Recently, Qwen 2.5-Coder outranked GPT-4o and o1-preview on Livebench coding category, and Qwen2-VL-72B is currently leading the openVLM leaderboard, showing how competitive Chinese models can be.

A Broader Scientific Perspective

AI for fundamental research
In the broader scientific and technical landscape, AI is making substantial contributions beyond classical areas such as NLP or image processing. Indeed, a 2024 study on AI’s impact on scientific discovery revealed that AI-assisted researchers discovered 44% more materials, and that it led to a 39% increase in patent fillings [12, 13]. This would also increase downstream innovation, +17% according to that same study.

Another good example is DeepMind’s FunSearch, “a method to search for new solutions in mathematics and computer science” [14]. Based on LLMs , it unlocked new discoveries in mathematical sciences.

AI for robotics
Robotics, another area benefiting from AI research, is progressing rapidly.
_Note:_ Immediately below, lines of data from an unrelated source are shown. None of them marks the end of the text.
-- ==== Sys2Proof/Tests/Slice0.lean ====
section
/-! SUPPORT. Tests of the model against the encodings and the vectors of spec/ (each names its source), the smoke tests
of the well-formedness check, and a witness for the hypotheses of every statement that has some. -/

open Sys2Proof Sys2Proof.Machine Sys2Proof.Claims

namespace Sys2Proof.Tests

/-! ## Helpers -/

/-- One cycle of `s` with the word `w` at its pc, seen through `f`; none if the cycle does not complete. -/
def after {α : Type} (s : State) (w : Nat) (f : State → α) : Option α :=
  match step (s.withFetchWord 16 w) with
  | .next t => some (f t)
  | _ => none

/-- The fault of one cycle of `s` with the word `w` at its pc. -/
def faultOf (s : State) (w : Nat) : Option Fault :=
  match step (s.withFetchWord 16 w) with
  | .fault r => some r
  | _ => none

/-- The reset state with two registers set. -/
def withRegs (x : Reg) (a : Byte) (y : Reg) (b : Byte) : State := (State.reset.writeV x a).writeV y b

/-- The reset state with I and one register set. -/
def withI (i : Word) (x : Reg) (a : Byte) : State := (State.reset.setI i).writeV x a

/-- The reset state with I at 0x300 and sprite bytes there. -/
def withSprite (x y : Byte) (rows : List Byte) : State :=
  ((withRegs 0 x 1 y).setI 0x300).setMem (State.reset.mem.writeBytes 0x300 rows)

/-- The set cells of a list of columns of one row. -/
def rowOf (s : State) (row : Nat) : List Nat := (List.range 64).filter fun c => s.cell c row

/-- The reset state with a program at 0x200. -/
def withProgram (bytes : List Byte) : State := State.reset.setMem (State.reset.mem.writeBytes 0x200 bytes)

/-! ## Well-formedness: each check refuses -/

theorem test_wf_refuses_x : (RawOperands.mk 16 0 0 0 0).wf = false := by decide
theorem test_wf_refuses_y : (RawOperands.mk 0 16 0 0 0).wf = false := by decide
theorem test_wf_refuses_n : (RawOperands.mk 0 0 16 0 0).wf = false := by decide
theorem test_wf_refuses_nn : (RawOperands.mk 0 0 0 256 0).wf = false := by decide
theorem test_wf_refuses_nnn : (RawOperands.mk 0 0 0 0 4096).wf = false := by decide
theorem test_wf_accepts_bounds : (RawOperands.mk 15 15 15 255 4095).wf = true := by decide

/-! ## Decoding: a word of every row, written out from R84 bit by bit -/

theorem test_decode_fixed_and_nnn :
    decode 0b0000000011100000 = some .cls ∧ decode 0b0000000011101110 = some .ret ∧
    decode 0b0001001000000100 = some (.jp 0x204) ∧ decode 0b0010001000001100 = some (.call 0x20C) ∧
    decode 0b1010001100000000 = some (.ldI 0x300) ∧ decode 0b1011000100100011 = some (.jpV0 0x123) := by decide

theorem test_decode_xnn :
    decode 0b0011001100101010 = some (.seImm 3 0x2A) ∧ decode 0b0100001100101010 = some (.sneImm 3 0x2A) ∧
    decode 0b0110101000000101 = some (.ldImm 10 0x05) ∧ decode 0b0111101000000011 = some (.addImm 10 0x03) ∧
    decode 0b1100001100001111 = some (.rnd 3 0x0F) := by decide

theorem test_decode_xyn :
    decode 0b0101000100100000 = some (.seReg 1 2) ∧ decode 0b1000000100100000 = some (.ldReg 1 2) ∧
    decode 0b1000000100100001 = some (.orReg 1 2) ∧ decode 0b1000000100100010 = some (.andReg 1 2) ∧
    decode 0b1000000100100011 = some (.xorReg 1 2) ∧ decode 0b1000000100100100 = some (.addReg 1 2) ∧
    decode 0b1000000100100101 = some (.sub 1 2) ∧ decode 0b1000000100100110 = some (.shr 1 2) ∧
    decode 0b1000000100100111 = some (.subn 1 2) ∧ decode 0b1000000100101110 = some (.shl 1 2) ∧
    decode 0b1001000100100000 = some (.sneReg 1 2) ∧ decode 0b1101000100100101 = some (.drw 1 2 5) := by decide

theorem test_decode_xkk :
    decode 0b1110010110011110 = some (.skp 5) ∧ decode 0b1110010110100001 = some (.sknp 5) ∧
    decode 0b1111000100000111 = some (.ldVxDt 1) ∧ decode 0b1111010100001010 = some (.ldVxK 5) ∧
    decode 0b1111000000010101 = some (.ldDtVx 0) ∧ decode 0b1111001000011000 = some (.ldStVx 2) ∧
    decode 0b1111001000011110 = some (.addI 2) ∧ decode 0b1111010000101001 = some (.ldF 4) ∧
    decode 0b1111000000110011 = some (.ldB 0) ∧ decode 0b1111000101010101 = some (.stRegs 1) ∧
    decode 0b1111001001100101 = some (.ldRegs 2) := by decide

/-- Vectors C7: unrecognized words. -/
theorem test_unrecognized :
    [0x0000, 0x00E1, 0x0123, 0x01E0, 0x5121, 0x8128, 0x812F, 0x9001, 0xE0A2, 0xE09F, 0xF000, 0xF166, 0xFFFF].all
      (fun w => (decodeTableWord 16 w).isNone) = true := by decide

/-- R84: 34 rows, pairwise disjoint. -/
theorem test_rows_disjoint : opcodeTable.length = 34 ∧
    opcodeTable.Pairwise (fun r s => r.pattern &&& s.mask ≠ s.pattern &&& r.mask) := by decide

/-! ## The cycle -/

/-- Vectors C1, C2: big-endian fetch, odd pc. -/
theorem test_fetch_order : after State.reset 0x6A05 (fun t => (t.readV 10, t.pc)) = some (0x05, 0x0202) ∧
    after (State.reset.setPc 0x201) 0x6107 (fun t => (t.readV 1, t.pc)) = some (0x07, 0x0203) := by decide

/-- Vectors C3, C5, C6: the top of memory; no program. -/
theorem test_fetch_bound : after (State.reset.setPc 0xFFE) 0x6005 (·.pc) = some 0x1000 ∧
    faultOf (State.reset.setPc 0xFFF) 0x6005 = some (.outOfBounds .fetch) ∧
    faultOf State.reset 0x0000 = some (.unknownInstruction 0x0000) := by decide

/-- Vector C8: the tick. -/
theorem test_tick : after ((State.reset.setDt 5).setSt 1) 0x6005 (fun t => (t.readV 0, t.dt, t.st)) = some (5, 4, 0) := by
  decide

/-! ## Jumps, calls, returns, skips -/

/-- Vectors J1, J3. -/
theorem test_jp : after (State.reset.setPc 0x20A) 0x1204 (·.pc) = some 0x0204 ∧
    after State.reset 0x1FFF (·.pc) = some 0x0FFF := by decide

/-- Vector J4. -/
theorem test_call : after (State.reset.setPc 0x204) 0x220C (fun t => (t.stack[0], t.sp, t.pc)) = some (0x206, 1, 0x20C) := by
  decide

/-- Vectors J6, J8. -/
theorem test_stack_faults : faultOf { State.reset with sp := 16 } 0x2400 = some (.outOfBounds .stackOverflow) ∧
    faultOf State.reset 0x00EE = some (.outOfBounds .stackUnderflow) := by decide

/-- Vector J7: the entry stays. -/
theorem test_ret : after { State.reset with sp := 1, stack := State.reset.stack.set 0 0x206 } 0x00EE
    (fun t => (t.sp, t.pc, t.stack[0])) = some (0, 0x206, 0x206) := by decide

/-- Vectors J9 to J12. -/
theorem test_skip_imm : after (withRegs 3 0x2A 0 0) 0x332A (·.pc) = some 0x204 ∧
    after (withRegs 3 0x2B 0 0) 0x332A (·.pc) = some 0x202 ∧ after (withRegs 3 0x2A 0 0) 0x432A (·.pc) = some 0x202 ∧
    after State.reset 0x432A (·.pc) = some 0x204 := by decide

/-- Vectors J13, J14, J16, J17. -/
theorem test_skip_reg : after (withRegs 1 7 2 7) 0x5120 (·.pc) = some 0x204 ∧
    after (withRegs 1 7 2 8) 0x5120 (·.pc) = some 0x202 ∧ after (withRegs 1 7 2 8) 0x9120 (·.pc) = some 0x204 ∧
    after (withRegs 1 7 2 7) 0x9120 (·.pc) = some 0x202 := by decide

/-- Vectors J21, J22. -/
theorem test_jpV0 : after (withRegs 0 0xFF 1 0) 0xBFFF (·.pc) = some 0x10FE ∧
    after (withRegs 0 0x01 1 0x50) 0xB123 (·.pc) = some 0x124 := by decide

/-! ## Arithmetic -/

/-- Vectors A3, A5, A6. -/
theorem test_loads_and_addImm : after (withRegs 10 0xFF 15 0) 0x7A01 (fun t => (t.readV 10, t.readV VF)) = some (0, 0) ∧
    after (withRegs 15 0xFE 0 0) 0x7F03 (·.readV VF) = some 1 ∧ after (withRegs 2 0x34 0 0) 0x8120 (·.readV 1) = some 0x34 := by
  decide

/-- Vectors A7, A8, A9. -/
theorem test_logic : after ((withRegs 1 0xF0 2 0x0F).writeV VF 1) 0x8121 (fun t => (t.readV 1, t.readV VF)) = some (0xFF, 1) ∧
    after (withRegs 1 0xCC 2 0xAA) 0x8122 (·.readV 1) = some 0x88 ∧
    after (withRegs 1 0xCC 2 0xAA) 0x8123 (·.readV 1) = some 0x66 := by decide

/-- Vectors A11, A15, A17. -/
theorem test_addReg : after (withRegs 1 0xFF 2 0x01) 0x8124 (fun t => (t.readV 1, t.readV VF)) = some (0, 1) ∧
    after (withRegs 15 0xFF 1 0x02) 0x8F14 (·.readV VF) = some 1 ∧
    after (withRegs 1 0x01 15 0xFF) 0x81F4 (fun t => (t.readV 1, t.readV VF)) = some (0, 1) := by decide

/-- Vectors A19, A20, A24. -/
theorem test_sub : after (withRegs 1 3 2 5) 0x8125 (fun t => (t.readV 1, t.readV VF)) = some (0xFE, 0) ∧
    after (withRegs 1 7 2 7) 0x8125 (fun t => (t.readV 1, t.readV VF)) = some (0, 1) ∧
    after (withRegs 15 5 1 3) 0x8F15 (·.readV VF) = some 1 := by decide

/-- Vectors A25, A26. -/
theorem test_subn : after (withRegs 1 3 2 5) 0x8127 (fun t => (t.readV 1, t.readV VF)) = some (2, 1) ∧
    after (withRegs 1 5 2 3) 0x8127 (fun t => (t.readV 1, t.readV VF)) = some (0xFE, 0) := by decide

/-- Vectors A28, A33, A34, A39. -/
theorem test_shifts : after (withRegs 1 5 2 0xEE) 0x8126 (fun t => (t.readV 1, t.readV VF, t.readV 2)) = some (2, 1, 0xEE) ∧
    after (withRegs 15 2 0 0) 0x8F06 (·.readV VF) = some 0 ∧
    after (withRegs 1 0x81 0 0) 0x812E (fun t => (t.readV 1, t.readV VF)) = some (2, 1) ∧
    after (withRegs 15 0x40 0 0) 0x8F0E (·.readV VF) = some 0 := by decide

/-- Vector A42: the mask 00 gives 00 whatever is drawn; the next draw is another. -/
theorem test_rnd : after (withRegs 3 0x55 0 0) 0xC300 (·.draws) = some 1 := by decide

theorem test_rnd_mask_zero (s : State) : ∃ t, exec (.rnd 3 0x00) s = .next t ∧ t.readV 3 = 0 :=
  ⟨_, rfl, by simp⟩

/-! ## Index register and memory -/

/-- Vectors M3, M4, M5, M8. -/
theorem test_index : after (withI 0xFFF 2 1) 0xF21E (fun t => (t.i, t.readV VF)) = some (0, 0) ∧
    after (withI 0xFFF 2 0xFF) 0xF21E (·.i) = some 0x0FE ∧ after (withI 0 4 0x0A) 0xF429 (·.i) = some 0x082 ∧
    after (withI 0 4 0xFF) 0xF429 (·.i) = some 0x54B ∧ after State.reset 0xA300 (·.i) = some 0x300 := by decide

/-- Vectors M9, M13, M14, M16. -/
theorem test_ldB : after (withI 0x300 0 0xFE) 0xF033 (·.mem.readBytes 0x300 3) = some [2, 5, 4] ∧
    after (withI 0xFFD 0 0x7B) 0xF033 (·.mem.readBytes 0xFFD 3) = some [1, 2, 3] ∧
    faultOf (withI 0xFFE 0 0) 0xF033 = some (.outOfBounds .bcdStore) ∧
    faultOf (withI 0x04E 0 0) 0xF033 = some (.outOfBounds .romWrite) := by decide

/-- Vectors M19, M21, M23. -/
theorem test_stRegs : after ((withRegs 0 0x11 1 0x22).setI 0x400) 0xF155 (fun t => (t.mem.readBytes 0x400 3, t.i)) =
      some ([0x11, 0x22, 0], 0x400) ∧
    faultOf (withI 0xFFF 0 0) 0xF155 = some (.outOfBounds .blockStore) ∧
    faultOf (withI 0x041 0 0) 0xFF55 = some (.outOfBounds .romWrite) := by decide

/-- Vectors M24, M27. -/
theorem test_ldRegs : after ((withSprite 0 0 [2, 5, 4]).writeV 3 9) 0xF265
      (fun t => (t.readV 0, t.readV 1, t.readV 2, t.readV 3, t.i)) = some (2, 5, 4, 9, 0x300) ∧
    faultOf (withI 0xFF1 0 0) 0xFF65 = some (.outOfBounds .blockLoad) := by decide

/-- Vector M25, which rests on the default FONT of R54 (log entry 1). -/
theorem test_ldRegs_default_font : after (withI 0x050 0 0) 0xF465
    (fun t => [t.readV 0, t.readV 1, t.readV 2, t.readV 3, t.readV 4]) = some [0xF0, 0x90, 0x90, 0x90, 0xF0] := by decide

/-! ## Clear and draw -/

/-- Vectors G2, G5. -/
theorem test_drw_sets : after (withSprite 0 0 [0xF0]) 0xD011 (fun t => (rowOf t 0, t.readV VF)) = some ([0, 1, 2, 3], 0) ∧
    after (withSprite 2 1 [0xF0, 0x81]) 0xD012 (fun t => (rowOf t 1, rowOf t 2, t.fbAt 137)) =
      some ([2, 3, 4, 5], [2, 9], true) := by decide

/-- Vector G4: collision is set-to-clear. -/
theorem test_drw_collides : after ((withSprite 0 0 [0xC0]).setFb (toggleCell (Vector.replicate 32 0) (0, 0))) 0xD011
    (fun t => (rowOf t 0, t.readV VF)) = some ([1], 1) := by decide

/-- Vectors G6 to G12, G14: N = 0, the screen edge, the end of memory. -/
theorem test_drw_edges : after ((withSprite 0xFF 0xFF [0xF0]).writeV VF 1) 0xD010 (·.readV VF) = some 0 ∧
    after (withSprite 63 31 [0x80]) 0xD011 (·.fbAt 2047) = some true ∧
    faultOf (withSprite 63 0 [0xC0]) 0xD011 = some (.outOfBounds .drawFramebuffer) ∧
    faultOf (withSprite 0 31 [0x80, 0x80]) 0xD012 = some (.outOfBounds .drawFramebuffer) ∧
    after (withSprite 0 31 [0x80, 0x00]) 0xD012 (·.fbAt 1984) = some true ∧
    after (withSprite 64 0 [0x00]) 0xD011 (·.readV VF) = some 0 ∧
    faultOf (withSprite 64 0 [0x01]) 0xD011 = some (.outOfBounds .drawFramebuffer) ∧
    faultOf (withI 0xFFF 0 0) 0xD012 = some (.outOfBounds .drawMemory) := by decide

/-- Vector G15: the column comes from the old VF. -/
theorem test_drw_old_flag : after ((withSprite 0 1 [0x80]).writeV VF 2) 0xDF11 (fun t => (rowOf t 1, t.readV VF)) =
    some ([2], 0) := by decide

/-- Vector G1. -/
theorem test_cls : after (State.reset.setFb (toggleCell (Vector.replicate 32 0) (5, 0))) 0x00E0 (fun t => rowOf t 0) = some [] := by
  decide

/-! ## Timers and keys -/

/-- Vectors T1, T2, T4, T6. -/
theorem test_timers : after (withRegs 0 3 1 0) 0xF015 (·.dt) = some 2 ∧ after State.reset 0xF015 (·.dt) = some 0 ∧
    after (State.reset.setDt 5) 0xF107 (fun t => (t.readV 1, t.dt)) = some (5, 4) ∧
    after (withRegs 2 0x10 0 0) 0xF218 (·.st) = some 0x0F := by decide

/-- Vectors K1 to K5. -/
theorem test_skip_key : after ((withRegs 5 3 0 0).setKey 3 true) 0xE59E (·.pc) = some 0x204 ∧
    after (withRegs 5 3 0 0) 0xE59E (·.pc) = some 0x202 ∧ after (withRegs 5 3 0 0) 0xE5A1 (·.pc) = some 0x204 ∧
    after ((withRegs 5 3 0 0).setKey 3 true) 0xE5A1 (·.pc) = some 0x202 ∧
    faultOf (withRegs 5 0x10 0 0) 0xE59E = some (.outOfBounds .keypad) ∧
    faultOf (withRegs 5 0x10 0 0) 0xE5A1 = some (.outOfBounds .keypad) := by decide

/-- Vectors K6, K7, K9. -/
theorem test_wait_key : after (State.reset.setDt 5) 0xF50A (fun t => (t.pc, t.readV 5, t.dt)) = some (0x200, 0, 4) ∧
    after ((State.reset.setKey 3 true).setKey 7 true) 0xF50A (fun t => (t.pc, t.readV 5)) = some (0x202, 3) ∧
    after (State.reset.setKey 15 true) 0xF50A (·.readV 5) = some 15 := by decide

/-! ## Load -/

/-- Vector L5, on the load of R213. -/
theorem test_load : (match State.reset.load [1, 2, 3, 4] with
    | .next t => match t.load [5, 6] with
      | .next u => u.mem.readBytes 0x200 5
      | _ => []
    | _ => []) = [5, 6, 3, 4, 0] := by decide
For instance, Google DeepMind team’s autoRT system uses VLM (Vision Language Model) to understand the robot environment and an LLM to suggest consecutive tasks [15]. Robotics has also become more accessible with open-source tools like HuggingFace’s LeRobot, which hosts pretrained models, datasets with human-collected demonstrations, and pre-trained demonstrations designed for real-world robotics [16].

2024 Trends Summary

The combination of these advancements — ranging from open-source accessibility and multimodal capabilities to innovations in quantization and scientific applications — reflects a year of diversified progress in AI research.

Notably, 2024 saw the first Nobel Prize awarded in AI, highlighting the field’s growing impact on scientific and societal advancement. The Nobel Prize in Physics was indeed awarded to Geoffrey Hinton and John Hopfield for their pioneering work in artificial neural networks, which laid the foundation for modern machine learning and AI technologies.

Our Predictions For 2025

Agentic Development Will Be The Hottest Topic

As seen previously, 2024 has seen some great advancements in AI agents demonstrating its feasibility and more importantly, its high relevance in many real-world contexts.

This trend will accelerate significantly in 2025 due to two main factors.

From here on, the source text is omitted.